FIGURE 6 CHIEF OF NAVY, VICE ADMIRAL TIM BARRETT, AO, CSC, DEPUTY CHIEF OF ARMY MAJOR GENERAL RICK BURR, DSC, AM, MVO AND
DEPUTY CHIEF OF ROYAL AUSTRALIAN AIR FORCE AIR VICE-MARSHAL WARREN MCDONALD, AM, CSC, SALUTE AFTER LAYING WREATHS AT THE
STONE OF REMEMBRANCE. CREDIT: AUSTRALIAN MINISTRY OF DEFENCE

“We are reworking our relationship with industry because their effectiveness is a key part of the deterrence
process. If I have six submarines alongside the wharf because I can’t get them away, they are no longer lethal
and they are no longer a deterrent force.

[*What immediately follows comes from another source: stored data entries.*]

-- ==== Sys2Proof/Machine/Arbiter.lean ====
section
/-! DEFINITION. The Memory Port Arbiter (R161): what each requester asks for, the grant to it, and the rule that chooses. A
requester's next access is worked out from its own state; a grant answers the state after it. -/

namespace Sys2Proof.Machine

/-- The port is granted to an own requester. -/
def grantOwn (o : Owner) (a : Addr) (w second : Option MWord) (s : State) : State :=
  { s with
    port := { s.port with cur := some { owner := o, addr := a, write := w, second := second, live := true }, lastOwn := true } }

/-! The Setpoint Writer (R133, R134, R140) -/

/-- The control word: VALID, the active bank, and the low 14 bits of the frame counter (R134, R176). -/
def controlWord (bank : Bank) (frame : BitVec 32) : BitVec 16 :=
  1#1 ++ ((match bank with | .a => 0#1 | .b => 1#1) ++ frame.extractLsb' 0 14)

/-- The frame word a bank starts at: 1 for A, 17 for B (R176). -/
def bankStart : Bank → Nat
  | .a => 1
  | .b => 17

/-- The n-th word of a write-out: the sixteen words of its bank, then the control word (R134). -/
def writeOutWord (w : WriteOut) (n : Nat) : Nat × BitVec 16 :=
  if n = 0 then (bankStart w.bank, w.frame.extractLsb' 0 16)
  else if n = 1 then (bankStart w.bank + 1, w.frame.extractLsb' 16 16)
  else if n < 16 then
    let v := w.values[Fin.ofNat 7 ((n - 2) / 2)]
    (bankStart w.bank + n, if n % 2 = 0 then lowHalf v else highHalf v)
  else (0, controlWord w.bank w.frame)

/-- The next write of a write-out is granted. -/
def grantWriteOut (w : WriteOut) (rest : List WriteOut) (s : State) : State :=
  let (k, d) := writeOutWord w w.granted
  let s := { s with setp := { s.setp with writeOuts := { w with granted := w.granted + 1 } :: rest } }
  grantOwn (.writeOut w.cam w.bank (decide (16 ≤ w.granted))) (addrOf s.base (frameOff w.cam k)) (some (goodWord d)) none s

/-- The next pair of a fill is granted: the axis's direct target as it stands now, both halves under one grant (R140). -/
def grantFill (f : Fill) (a : Axis) (axes : List Axis) (rest : List Fill) (s : State) : State :=
  let k := s.cam f.cam
  let v := (k.direct.getD k.setpoints)[a]
  let s := { s with setp := { s.setp with fills := if axes = [] then rest else { f with axes := axes } :: rest } }
  grantOwn (.fill f.cam) (addrOf s.base (frameOff f.cam (48 + 2 * a.val))) (some (goodWord (lowHalf v)))
    (some (goodWord (highHalf v))) s

/-- The grant of the first fill, none when no fill is asked for. -/
def grantFirstFill (s : State) : Option State :=
  match s.setp.fills with
  | ⟨c, a :: axes⟩ :: rest => some (grantFill ⟨c, a :: axes⟩ a axes rest s)
  | _ => none

/-- The Setpoint Writer's grant: the write-out under way first, then fills, then the next write-out (R133, R140). -/
def grantSetpoint (s : State) : Option State :=
  match s.setp.writeOuts with
  | w :: rest =>
    if 0 < w.granted then some (grantWriteOut w rest s)
    else grantFirstFill s <|> some (grantWriteOut w rest s)
  | [] => grantFirstFill s

/-! The Shot Engine (R89, R90, R94) -/

/-- The Shot Engine's grant: the next access of the operation in flight. -/
def grantShot (s : State) : Option State :=
  s.shot.op.map fun op =>
    match op.req.work with
    | .fetch =>
      grantOwn .fetch (addrOf s.base (shotOff op.req.cam op.req.shot (fetchWord op.words.length))) none none s
    | .capture values mask duration ramp =>
      let (k, d) := captureWord values mask duration ramp op.written
      grantOwn .capture (addrOf s.base (shotOff op.req.cam op.req.shot k)) (some (goodWord d)) none s

/-! The adoption and start-up accesses (R44, R164) -/

/-- The number of reads of the load's first phase: 13 settings, 40 fence words, 80 zone words (R164). -/
def loadReads : Nat := 133

/-- The number of writes of its second phase: 64 block words and the probe result, 8 records of 64 words, 16 zone STATUS words, 1,024
floor image words (R164). -/
def loadWrites : Nat := 1617

/-- The offset of the load's n-th read (R164, R172, R173). -/
def loadReadOff (n : Nat) : Offset :=
  if n < 13 then BitVec.ofNat 16 n
  else if n < 53 then fenceOff (Fin.ofNat 8 ((n - 13) / 5)) ((n - 13) % 5)
  else zoneOff (Fin.ofNat 16 ((n - 53) / 5)) ((n - 53) % 5)

/-- The item a word of the device status block belongs to, and whether it is the item's first word; none for the mask word,
the ready word and the words that hold no field. -/
def blockItem (off : Nat) : Option (StatusItem × Bool) :=
  if off = 0x40 then some (.flags, true)
  else if off = 0x43 then some (.lineState, true)
  else if off = 0x44 then some (.syncGroup, true)
  else if off = 0x46 ∨ off = 0x47 then some (.syncGroup, false)
  else if off = 0x48 then some (.missed, true)
  else if 0x50 ≤ off ∧ off < 0x58 then some (.hits (Fin.ofNat 8 (off - 0x50)), true)
  else if 0x60 ≤ off ∧ off < 0x66 then some (.capture, decide (off = 0x60))
  else none

/-- The item the load's n-th write belongs to, and whether the write is its first (R164). -/
def loadItem (n : Nat) : Option (StatusItem × Bool) :=
  if n < 64 then blockItem (0x40 + n)
  else if n = 64 then some (.probe, true)
  else if n < 577 then some (.record (Fin.ofNat 8 ((n - 65) / 64)), decide ((n - 65) % 64 = 0))
  else if n < 593 then some (.zone (Fin.ofNat 16 (n - 577)), true)
  else some (.cell (Fin.ofNat 32 ((n - 593) % 32)) (Fin.ofNat 32 ((n - 593) / 32)), true)

/-- The offset and value of the load's n-th write (R164). R164 orders only its four steps; that the words of the first are written in
ascending offset, the probe result last (log 15), and those of the others in camera, entry and cell order is the model's: DESIGN CHOICE
(log 37). -/
def loadWord (s : State) (n : Nat) : Offset × BitVec 16 :=
  if n < 64 then (BitVec.ofNat 16 (0x40 + n), blockWord s (0x40 + n))
  else if n = 64 then (0xC2, s.stat.probe)
  else if n < 577 then
    let c := Fin.ofNat 8 ((n - 65) / 64)
    (recordOff c ((n - 65) % 64), (recordWords s.stat.seq[c] (s.cam c)).getD ((n - 65) % 64) 0)
  else if n < 593 then
    (zoneOff (Fin.ofNat 16 (n - 577)) 5, zoneCode s.floor.zones[Fin.ofNat 16 (n - 577)].status)
  else
    let x := Fin.ofNat 32 ((n - 593) % 32)
    let y := Fin.ofNat 32 ((n - 593) / 32)
    (cellOff x y, cellCode (gridAt s.floor.cells x y))

/-- The load's n-th write is granted: the first write of an item takes the item up, as a write of the Status Writer does
(R168). -/
def grantLoadWrite (n : Nat) (s : State) : State :=
  let s :=
    match loadItem n with
    | some (i, true) => s.modStat (takeItem i)
    | _ => s
  let (off, d) := loadWord s n
  grantOwn (.startupWrite n) (addrOf s.base off) (some (goodWord d)) none s

/-- The next read of the first adoption of the rank (R44). -/
def grantAdoption (s : State) : Option State :=
  match s.adoptQueue with
  | [] => none
  | c :: _ =>
    match (s.cam c).adoption with
    | none => none
    | some ad => (adoptNext c ad.taken).map fun off => grantOwn (.adoption c) (addrOf s.base off) none none s

/-- The grant at the rank of the adoption and start-up accesses. -/
def grantAdopt (s : State) : Option State :=
  match s.startup with
  | .inReset => none
  | .reading n => some (grantOwn (.startupRead n) (addrOf s.base (loadReadOff n)) none none s)
  | .writing n => some (grantLoadWrite n s)
  | .running => grantAdoption s

/-! The Status Writer (R168) -/

/-- One write of an item is granted, the words after it staying for the next grants. -/
def grantItemWord (i : StatusItem) (a : Addr) (d : BitVec 16) (rest : List (Addr × BitVec 16)) (s : State) : State :=
  grantOwn (.status i) a (some (goodWord d)) none (s.modStat fun w => { w with rest := rest, item := some i })

/-- The Status Writer's grant: the rest of a group to its end, then the first due item (R168). It writes nothing until the
load has ended (R164). -/
def grantStatus (s : State) : Option State :=
  if s.startup ≠ .running then none
  else
    match s.stat.rest, s.stat.item with
    | (a, d) :: rest, some i => some (grantItemWord i a d rest s)
    | _, _ =>
      match firstDue s.stat with
      | none => none
      | some i =>
        let s := s.modStat (takeItem i)
        match (itemWords s i).map fun p => (addrOf s.base p.1, p.2) with
        | [] => none
        | (a, d) :: rest => some (grantItemWord i a d rest s)

/-! The host, and the rule (R161) -/

/-- The grant of the host access that waits. -/
def grantHost (s : State) : Option State :=
  s.bus.req.map fun a =>
    { s with bus := { s.bus with req := none }, port := { s.port with cur := some a, lastOwn := false } }

/-- The grants the own requesters ask for, highest rank first. -/
def ownGrants (s : State) : List State :=
  [grantSetpoint s, grantShot s, grantAdopt s, grantStatus s].filterMap id

/-- Requests that reached a free port together: any one is granted first (R161); the free value picks (log 10). -/
def pickGrant (s : State) (grants : List State) : State :=
  match grants with
  | [] => s
  | [t] => t
  | _ =>
    let t := grants.getD (Config.arbiterPick s.port.picks % grants.length) s
    { t with port := { t.port with picks := s.port.picks + 1 } }

/-- The rule for requests that wait when the port frees: the host after an own grant, else the highest own requester, else
the host (R161). -/
def ruleGrant (s : State) : State :=
  match grantHost s, ownGrants s with
  | some t, own => if s.port.lastOwn then t else own.head?.getD t
  | none, own => own.head?.getD s

/-- The grant at the end of an event. `wasFree`: the port was free before the event, so that every request now made reached
it together. -/
def arbitrate (wasFree : Bool) (s : State) : State :=
  if s.port.cur.isSome then s
  else if wasFree then pickGrant s (ownGrants s ++ (grantHost s).toList)
  else ruleGrant s

end Sys2Proof.Machine
end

“Again, as an example we have dramatically improved availability by building maintenance towers
alongside the submarine—rather than the previous way that it was done, where people arrived into that one
gangway under the submarine then dispersed to do their maintenance work—is an example of how we need
to work.
Question: In your presentation, you mentioned working with various air systems.
Could you discuss, Navy’s role in Wedgetail?
Vice Admiral Barrett: “We have Navy officers onboard who already provide a key communication role to the
Air Force officers onboard the Wedgetail. They can inform those officers of the decision process on the ship
and, conversely, explain later to those onboard the ships, what Wedgetail can do for them.
“Put in other terms, by such a work flow, augmented by the growing engagement of Virtual Wedgetail in
navy training, Wedgetail becomes part of the maritime warfare system within the ADF.
“Wedgetail is an example of the way ahead for air-naval integration.”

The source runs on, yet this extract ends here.